Holland America Tours operates 12 hotels in Alaska and the Canadian Yukon, two
luxury dayboats offering tours to the glaciers of Alaska and the Yukon River,
over 300 motor coaches used for sightseeing and charters in the states of
Washington and Alaska and 13 private domed rail cars which are run on the Alaska
railroad between Anchorage and Fairbanks.

    We were incorporated under the laws of the Republic of Panama in November
1974. Our executive offices are located at 3655 N.W. 87th Avenue, Miami, Florida
33178-2428, telephone number (305) 599-2600.

                                       5

                            SECURITIES BEING OFFERED

    This prospectus covers the sale of $1,051,175,000 aggregate principal amount
at maturity of LYONs and 17,446,000 shares of our common stock, plus an
indeterminate number of additional shares of common stock that may be issued
form time to time upon conversion of the LYONs by reason of adjustment to the
conversion price or upon repurchase or redemption, in each case in certain
circumstances described in this prospectus.

    We issued and sold $840,940,000 aggregate principal amount at maturity of
LYONs, on October 24, 2001, in a private offering to Merrill Lynch & Co., as the
initial purchaser. On October 26, 2001, upon exercise of its overallotment
option by Merrill Lynch & Co., we issued and sold to Merrill Lynch & Co., as the
initial purchaser, an additional $210,235,000 aggregate principal amount at
maturity of LYONs. These LYONs were simultaneously resold by the initial
purchaser in transactions exempt from registration requirements of the
Securities Act to persons reasonably believed by the initial purchaser to be
"qualified institutional buyers" (as defined in Rule 144A under the Securities
Act).

    The shares of common stock may be offered by the selling securityholders
following the conversion of the LYONs.

                               TERMS OF THE LYONS


                              
LYONs..........................  $1,051,175,000 aggregate principal amount at maturity of
                                 LYONs due 2021. We do not pay interest on the LYONs prior to
                                 maturity. Each LYON was issued at a price of $475.66 per
                                 LYON (plus accrued original issue discount, if any) and has
                                 a principal amount at maturity of $1,000.

Maturity of LYONs..............  October 24, 2021.

Yield to Maturity of LYONs.....  3.75% per year (computed on a semi-annual bond equivalent
                                 basis) calculated from October 24, 2001.

Original Issue Discount........  The LYONs were issued at an issue price significantly below
                                 the principal amount at maturity of the LYONs. The
                                 difference between the issue price and the principal amount
                                 at maturity of a LYON is referred to as original issue
                                 discount. This original issue discount accrues daily at a
                                 rate of 3.75% per year beginning on October 24, 2001,
                                 calculated on a semi-annual bond equivalent basis, using a
                                 360-day year comprised of twelve 30-day months. You should
                                 be aware that although we do not pay interest on the LYONs,
                                 United States holders must include original issue discount,
                                 as it accrues, in their gross income for United States
                                 federal income tax purposes. See "Certain Panamanian and
                                 United States Federal Income Tax Considerations--United
                                 States--United States Holders--Original Issue Discount."
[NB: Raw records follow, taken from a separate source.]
/-- A candidate fits a lane that holds fewer than 16 entries and has room for it and its gap; the free length is what
is left of the lane, and pending entries take room like any other (R50). -/
def Obligations.LaneFitsByCountAndLength : Prop :=
  ∀ (i : Image) (l : Lane) (laneLen len : Nat),
    (l.fits i laneLen len = true ↔ l.entries.length < 16 ∧ l.occupied i + len + 1 ≤ laneLen) ∧
    (l.fits i laneLen len = true → laneLen = l.occupied i + len + 1 + l.freeAfter i laneLen len) ∧
    l.occupied i = (l.entries.map (fun e => i.lengthOf e.visit.cls + 1)).sum ∧
    (∀ g : LaneEntry → LaneEntryState,
      Lane.occupied i { l with entries := l.entries.map (fun e => { e with state := g e }) } = l.occupied i)

/-- The berth cost by its three cases, with the bounds of a lane the candidate fits (R51). The node bids the cheapest
lane that is OPEN and that the candidate fits, while the maintenance key is off; among equal costs the one left with
the least free length, and among those the lowest number; with no such lane it has no value (R52, R69). -/
def Obligations.BerthBidIsTheBestLane : Prop :=
  (∀ (openCost d : Nat) (l : Lane), openCost ≤ 1499 → d ≤ 1499 → (∀ e ∈ l.entries, e.visit.duty.departure ≤ 1499) →
     (l.entries = [] → l.cost openCost d = openCost) ∧
     (∀ front e, l.entries = front ++ [e] → e.visit.departs ≤ d → l.cost openCost d = d - e.visit.departs) ∧
     (∀ front e, l.entries = front ++ [e] → d < e.visit.departs →
       l.cost openCost d
         = 2000 + 100 * (l.entries.filter (fun x => decide (d < x.visit.departs))).length + min (e.visit.departs - d) 99) ∧
     (∀ e ∈ l.entries, e.visit.departs = if e.visit.duty.state = .bound then e.visit.duty.departure else 1499) ∧
     (l.entries.length < 16 → l.cost openCost d ≤ 3599)) ∧
  (∀ (s : State) (r : VisitRecord),
     (∀ n v, s.berthBid r = some (n, v) →
       ∃ l, s.lanes[n]? = some l ∧ l.state = .opened ∧ s.level .maintenanceKey = false ∧
         l.fits s.image (s.image.laneLengthOf n) (s.image.lengthOf r.cls) = true ∧ v = l.cost s.image.openCost r.departs ∧
         ∀ (k : Nat) (l' : Lane), s.lanes[k]? = some l' → l'.state = .opened →
           l'.fits s.image (s.image.laneLengthOf k) (s.image.lengthOf r.cls) = true → k ≠ n →
           let free := l.freeAfter s.image (s.image.laneLengthOf n) (s.image.lengthOf r.cls)
           let free' := l'.freeAfter s.image (s.image.laneLengthOf k) (s.image.lengthOf r.cls)
           let v' := l'.cost s.image.openCost r.departs
           v < v' ∨ (v = v' ∧ free < free') ∨ (v = v' ∧ free = free' ∧ n < k)) ∧
     (s.berthBid r = none ↔ s.level .maintenanceKey = true ∨ ∀ (n : Nat) (l : Lane), s.lanes[n]? = some l →
       l.state = .opened →
       l.fits s.image (s.image.laneLengthOf n) (s.image.lengthOf r.cls) = false))

/-- The node bids the eligible lane head of lowest value, and among equal values of the lowest lane number; the value
is d − n, or 2000 + (n − d) where the head leaves before the need. A head of a lane that is not UNKNOWN is eligible
where it is PARKED, of the class asked for, not pinned, leaves after the departure asked for, awaits no RECORD, is
neither unconfirmed nor marked nor offered already, and where its call time, if it has one, has not come; the holder's
own heads are not (R143, R144, R145). -/
def Obligations.SwapBidIsTheBestHead : Prop :=
  ∀ (s : State) (q : SwapRequest),
    let eligible := fun (n : Nat) (e : LaneEntry) =>
      ∃ l rest, s.lanes[n]? = some l ∧ l.state ≠ .unknown ∧ l.entries = e :: rest ∧ e.state = .parked ∧
        e.visit.cls = q.cls ∧ e.visit.duty.pinned = false ∧
        q.departure < (if e.visit.duty.state = .bound then e.visit.duty.departure else 1499) ∧ e.recordAwaited = none ∧
        e.unconfirmed = false ∧ e.mark = none ∧ (∀ b ∈ s.hand.bids, ∀ h, b.head = some h → h.bus ≠ e.visit.bus) ∧
        (e.visit.duty.state = .bound → s.clock.m < e.visit.duty.departure - s.image.callLead)
    let value := fun (e : LaneEntry) =>
      if q.need ≤ e.visit.departs then e.visit.departs - q.need else 2000 + (q.need - e.visit.departs)
    (∀ n v h, s.swapBid q = some (n, v, h) →
      ∃ e, eligible n e ∧ v = value e ∧ h.bus = e.visit.bus ∧
        (e.visit.duty.state = .bound → h.run = e.visit.duty.run ∧ h.wall = e.visit.duty.wall ∧
          h.departure = e.visit.duty.departure) ∧
        (e.visit.duty.state ≠ .bound → h.run = 0 ∧ h.wall = none ∧ h.departure = 1499) ∧
        ∀ k e', eligible k e' → v < value e' ∨ (v = value e' ∧ n ≤ k)) ∧
    (s.swapBid q = none ↔ ∀ n e, ¬ eligible n e) ∧
    (∀ n e, eligible n e → e.visit.duty.departure ≤ 1499 → q.need ≤ 1499 →
      value e ≤ 1499 ∨ (2001 ≤ value e ∧ value e ≤ 3498)) ∧
    (∀ number supersedes, s.decideBid s.loader.address
      { number := number, supersedes := supersedes, cargo := .swap q } = none)

/-- A BID for a tag the node is still bidding for is kept with its value and source, and changes nothing else. At the
end of the bid window a bid that was never sent is withdrawn, one that is beaten is dropped, and the best one is
taken: its bid entry becomes TAKEN, its entry EXPECTED with its deadline, and a TAKE is placed; a TAKEN one stays
(R32, R33, R34, R54, R91). That a SWAP TAKE carries the head bus as it was bid is the model's choice (log entry 65). -/
def Obligations.BidsAreKeptAndComparedAtTheWindowEnd : Prop :=
  (∀ (s : State) (f : RxFrame) (source : Nat), s.accepts f .bid source →
     (∀ g, bidFields f.payload s.clock.dayLength = some g →
       exec (.bid f) s = .next { s.heard with hand := { s.hand with
         bids := s.hand.bids.map (fun e =>
           if e.tag = g.tag ∧ e.state ≠ .taken then { e with heard := e.heard ++ [(g.value, source)] } else e) } }) ∧
     (bidFields f.payload s.clock.dayLength = none → exec (.bid f) s = .next s.heard)) ∧
  (∀ (s : State) (tag : Tag) (e : BidEntry), s.active = true →
     s.hand.bids.find? (fun b => decide (b.tag = tag)) = some e →
     (e.state = .taken → exec (.bidWindowEnd tag) s = .next s) ∧
     (e.state = .computed ∨ (e.state = .sent ∧ ∃ x ∈ e.heard, x.1 < e.value ∨ (x.1 = e.value ∧ x.2 < s.loader.address)) →
       ∃ t, exec (.bidWindowEnd tag) s = .next t ∧ t.steady = s.steady ∧ t.still = s.still ∧
         t.loader.reports = s.loader.reports ∧ (∀ b ∈ t.hand.bids, b.tag ≠ tag) ∧
         (∀ x ∈ t.laneEntries, x.state = .tentative → x.tag ≠ some tag) ∧
         (∀ p, ∀ x ∈ (t.point p).queue, x.state = .tentative → x.tag ≠ some tag) ∧
         (∀ x ∈ t.line.transmit, x.body.isClaimOf tag = true → x.sending = true)) ∧
     (e.state = .sent → (∀ x ∈ e.heard, e.value < x.1 ∨ (x.1 = e.value ∧ s.loader.address ≤ x.2)) →
       s.canPlace .urgent = true → (∀ b ∈ s.hand.bids, ∀ h, b.head = some h → s.isParkedHead b.resource h.bus = true) →
       ∃ t, exec (.bidWindowEnd tag) s = .next t ∧ t.steady = s.steady ∧ t.still = s.still ∧
         t.hand.bids = s.hand.bids.map (fun b => if b.tag = tag then { b with state := .taken } else b) ∧
         (∀ p, (t.point p).queue = (s.point p).queue.map (fun x =>
           if x.state = .tentative ∧ x.tag = some tag then
             { x with state := .expected, deadline := some (s.clock.m + s.image.expectedTimeout) }
           else x)) ∧
         (∀ x ∈ t.laneEntries, x.state = .tentative → x.tag ≠ some tag) ∧
         (∀ x ∈ s.laneEntries, x.state = .tentative → x.tag = some tag →
           ∃ y ∈ t.laneEntries, y.visit = x.visit ∧ y.tag = x.tag ∧ y.value = x.value ∧ y.state = .expected ∧
             y.deadline = some (s.clock.m + s.image.expectedTimeout)) ∧
         (∃ x ∈ t.line.transmit, x.body = .take tag e.bus e.value e.resource e.head ∧ x.destination = 15 ∧
           x.cls = .urgent)))

/-- The holder keeps a TAKE for its open offer in BIDDING and TAKE WAIT, of a bus or of a swap request, and ignores
one that names another number or another bus; that a TAKE of the other form is ignored too is the model's reading (log
entry 14). A better TAKE for a tag the node has taken makes it give the claim up: bid entry and EXPECTED entry go,
with its own TAKE if that still waits, and no report; a TAKE that is not better takes nothing from it. A TAKE for the
old number while a re-offer waits is committed at once: the item leaves the outbound list, the waiting OFFER goes, and
the guidance output of the item's place shows the taker. That a swap offer stays open is said where no bus stands
twice in one lane (R47) (R26, R27, R34). -/
def Obligations.TakesAreKeptOrYieldedTo : Prop :=
  (∀ (s : State) (f : RxFrame) (source bus : Nat) (g : TakeFields) (o : OpenOffer), s.accepts f .take source →
     takeFields f.payload s.clock.dayLength = some g → s.hand.offer = some o → o.key = .bus bus →
     (o.phase = .bidding ∨ o.phase = .takeWait) →
     ∃ t, exec (.take f) s = .next t ∧ t.steady = s.steady ∧ t.still = s.heard.still ∧
       t.hand.counter = s.hand.counter ∧
       (g.tag = { holder := s.loader.address, number := o.number } → g.bus = bus → g.head = none →
         t.hand.offer = some { o with takes := o.takes ++
           [{ source := source, value := g.value, bus := g.bus, resource := g.resource, head := none }] }) ∧
       (g.tag ≠ { holder := s.loader.address, number := o.number } ∨ g.bus ≠ bus → t.hand.offer = some o)) ∧
  (∀ (s : State) (f : RxFrame) (source run : Nat) (g : TakeFields) (o : OpenOffer), s.accepts f .take source →
     takeFields f.payload s.clock.dayLength = some g → s.hand.offer = some o → o.key = .swapRun run →
     s.asksFor run = true → (o.phase = .bidding ∨ o.phase = .takeWait) →
     (∀ l ∈ s.lanes, (l.entries.map (fun e => e.visit.bus)).Nodup) →
     ∃ t, exec (.take f) s = .next t ∧ t.steady = s.steady ∧ t.still = s.heard.still ∧
       t.hand.counter = s.hand.counter ∧
       (∀ h, g.tag = { holder := s.loader.address, number := o.number } → g.head = some h →
         t.hand.offer = some { o with takes := o.takes ++
           [{ source := source, value := g.value, bus := g.bus, resource := g.resource, head := some h }] }) ∧
       (g.tag ≠ { holder := s.loader.address, number := o.number } ∨ g.head = none → t.hand.offer = some o)) ∧
  (∀ (s : State) (f : RxFrame) (source v : Nat) (g : TakeFields), s.accepts f .take source →
     takeFields f.payload s.clock.dayLength = some g → g.tag.holder ≠ s.loader.address → s.takenValue g.tag = some v →
     ∃ t, exec (.take f) s = .next t ∧ t.steady = s.steady ∧ t.still = s.heard.still ∧
       t.loader.reports = s.loader.reports ∧
       (g.value < v ∨ (g.value = v ∧ source < s.loader.address) →
         (∀ b ∈ t.hand.bids, b.tag ≠ g.tag) ∧
         (∀ e ∈ t.laneEntries, e.state = .expected → e.tag ≠ some g.tag) ∧
         (∀ p, ∀ e ∈ (t.point p).queue, e.state = .expected → e.tag ≠ some g.tag) ∧
         (∀ x ∈ t.line.transmit, x.body.isClaimOf g.tag = true → x.sending = true)) ∧
       (v < g.value ∨ (g.value = v ∧ s.loader.address < source) →
         (∀ p, t.point p = s.point p) ∧
         (t.lanes.map (fun l => l.entries.map (fun e => (e.visit, e.tag)))
           = s.lanes.map (fun l => l.entries.map (fun e => (e.visit, e.tag)))))) ∧
  (∀ (s : State) (f : RxFrame) (source : Nat) (g : TakeFields) (o : OpenOffer) (i : OutItem), s.accepts f .take source →
     takeFields f.payload s.clock.dayLength = some g → s.hand.offer = some o → o.phase = .reofferQueued →
     s.item? o.key = some i → g.tag = { holder := s.loader.address, number := o.number } →
     (∀ b, o.key = .bus b → g.bus = b ∧ g.head = none) → (∀ run, o.key = .swapRun run → g.head.isSome = true) →
     ∃ t, exec (.take f) s = .next t ∧ t.steady = s.steady ∧ t.still = s.heard.still ∧
       (∀ j ∈ t.hand.outbound, j.key ≠ o.key) ∧ (∀ o', t.hand.offer = some o' → o'.key ≠ o.key) ∧
       (∀ y ∈ t.line.transmit, ∀ n sup, y.body = .offer n sup i.cargo → y.sending = true) ∧
       (∀ place r, i.place = some place → i.cargo = .visit r →
         t.guide place = { code := .destination source g.resource, bus := some r.bus }))

/-- At the end of the node's own bid window the open offer goes from BIDDING to TAKE WAIT, and nothing else changes;
that OFFER_WINDOW_END changes nothing in any other state of the offer is the model's choice for a command that ends a
time which does not run (log entry 5). At the end of the take wait of an offer of a bus, the holder commits to the
best TAKE heard: the item leaves the outbound list and the guidance output of its place shows the taker. With none
heard, a first offer is offered again under a fresh number that supersedes the old one, and a second one moves a FUEL
or WASH item to its next stage, and strands a BERTH item (R19, R22, R25, R27, R28, R29, R167). -/
def Obligations.OwnWindowsCloseTheOffer : Prop :=
  (∀ s : State, s.active = true →
     (∀ o, s.hand.offer = some o → o.phase = .bidding →
       exec .offerWindowEnd s = .next { s with hand := { s.hand with offer := some { o with phase := .takeWait } } }) ∧
     ((∀ o, s.hand.offer = some o → o.phase ≠ .bidding) → exec .offerWindowEnd s = .next s)) ∧
  (∀ (s : State) (o : OpenOffer) (it : OutItem) (r : VisitRecord), s.inService = true → s.hand.offer = some o →
     o.phase = .takeWait → s.item? o.key = some it → it.cargo = .visit r → o.key = .bus r.bus →
     (s.hand.outbound.map OutItem.key).Nodup → 1 ≤ s.hand.counter → 1 ≤ s.image.strandedRetry →
     (∀ k ∈ o.takes, (∀ k' ∈ o.takes, k.value < k'.value ∨ (k.value = k'.value ∧ k.source < k'.source) ∨ k = k') →
       ∃ t, exec .takeWaitEnd s = .next t ∧ t.steady = s.steady ∧ t.still = s.still ∧
         (∀ i ∈ t.hand.outbound, i.key ≠ o.key) ∧ (∀ p, t.point p = s.point p) ∧
         (∀ place, it.place = some place →
           t.guide place = { code := .destination k.source k.resource, bus := some r.bus }) ∧
         (it.place = none → t.field.codes = s.field.codes)) ∧
     (o.takes = [] → it.offerCount = 1 → s.canPlace .normal = true →
       ∃ t, exec .takeWaitEnd s = .next t ∧ t.steady = s.steady ∧ t.still = s.still ∧
         t.hand.offer = some { o with phase := .reofferQueued, reNumber := s.hand.counter } ∧
         t.hand.counter = (if 255 ≤ s.hand.counter then 1 else s.hand.counter + 1) ∧
         (∃ i, t.item? o.key = some i ∧ i.offerCount = 2 ∧ i.cargo = .visit r) ∧
         (∃ x ∈ t.line.transmit, x.body = .offer s.hand.counter o.number (.visit r) ∧ x.destination = 15)) ∧
     (o.takes = [] → 2 ≤ it.offerCount → r.next = .fuel ∨ r.next = .wash →
       ∃ t, exec .takeWaitEnd s = .next t ∧ t.steady = s.steady ∧ t.still = s.still ∧
         ∃ i, t.item? o.key = some i ∧ i.ready = s.clock.m ∧ i.lastNumber = 0 ∧
           i.cargo = .visit (if r.next = .fuel then
               { r with fuelOutcome := some .skipped, litres := 0, next := if r.washRequest = .none then .berth else .wash }
             else { r with washOutcome := some .skipped, next := .berth })) ∧
     (o.takes = [] → 2 ≤ it.offerCount → r.next = .berth → s.loader.reports.length < Config.reportCapacity →
       ∃ t, exec .takeWaitEnd s = .next t ∧ t.steady = s.steady ∧ t.still = s.still ∧
         (∃ i, t.item? o.key = some i ∧ i.ready = s.clock.m + s.image.strandedRetry ∧ i.lastNumber = 0 ∧
           i.offerCount = 0 ∧ i.cargo = .visit r) ∧
         (∃ x ∈ t.loader.reports, x.body = .stranded r.bus r.cls r.duty.departure) ∧
         (∀ place, it.place = some place → t.guide place = { code := .hold, bus := some r.bus })))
                                       6



                              
Conversion Rights..............  For each LYON surrendered for conversion, if specified
                                 conditions are satisfied, a holder will receive 16.5964
                                 shares of our common stock. Upon conversion, we will have
                                 the right to deliver, in lieu of our common stock, cash or a
                                 combination of cash and common stock. If we elect to pay
                                 holders cash for their LYONs, the payment will be based on
                                 the average sale price of our common stock for the five
                                 consecutive trading days immediately following either:

                                       - the date of our notice of our election to deliver
                                       cash, which we must give within two business days
                                         after receiving a conversion notice, unless we have
                                         earlier given notice of redemption as described in
                                         this prospectus; or

                                       - the conversion date, if we have given notice of
                                       redemption specifying that we intend to deliver cash
                                         upon conversion thereafter.

                                 The conversion rate may be adjusted for certain reasons
                                 specified in the indenture but will not be adjusted for
                                 accrued original issue discount. Upon conversion, a holder
                                 will not receive any cash payment representing accrued
                                 original issue discount. Instead, accrued original issue
                                 discount will be deemed paid by the shares of common stock
                                 received by the holder on conversion. See "Description of
                                 LYONs--Conversion Rights."

                                 Commencing after February 28, 2002, holders may surrender
                                 LYONs for conversion into shares of common stock in any
                                 fiscal quarter (and only during such fiscal quarter), if the
                                 closing sale price of our common stock for at least 20
                                 trading days in a period of 30 consecutive trading days
                                 ending on the last trading day of the preceding fiscal
                                 quarter is more than 110% of the accreted conversion price
                                 per share of common stock on the last day of such preceding
                                 fiscal quarter. Our fiscal quarters end on the last day of
                                 February, May, August and November. The "accreted conversion
                                 price" per share as of any day will equal the issue price of
                                 a LYON plus the accrued original discount to that day, with
                                 that sum divided by the number of shares of common stock
                                 issuable upon conversion of a LYON.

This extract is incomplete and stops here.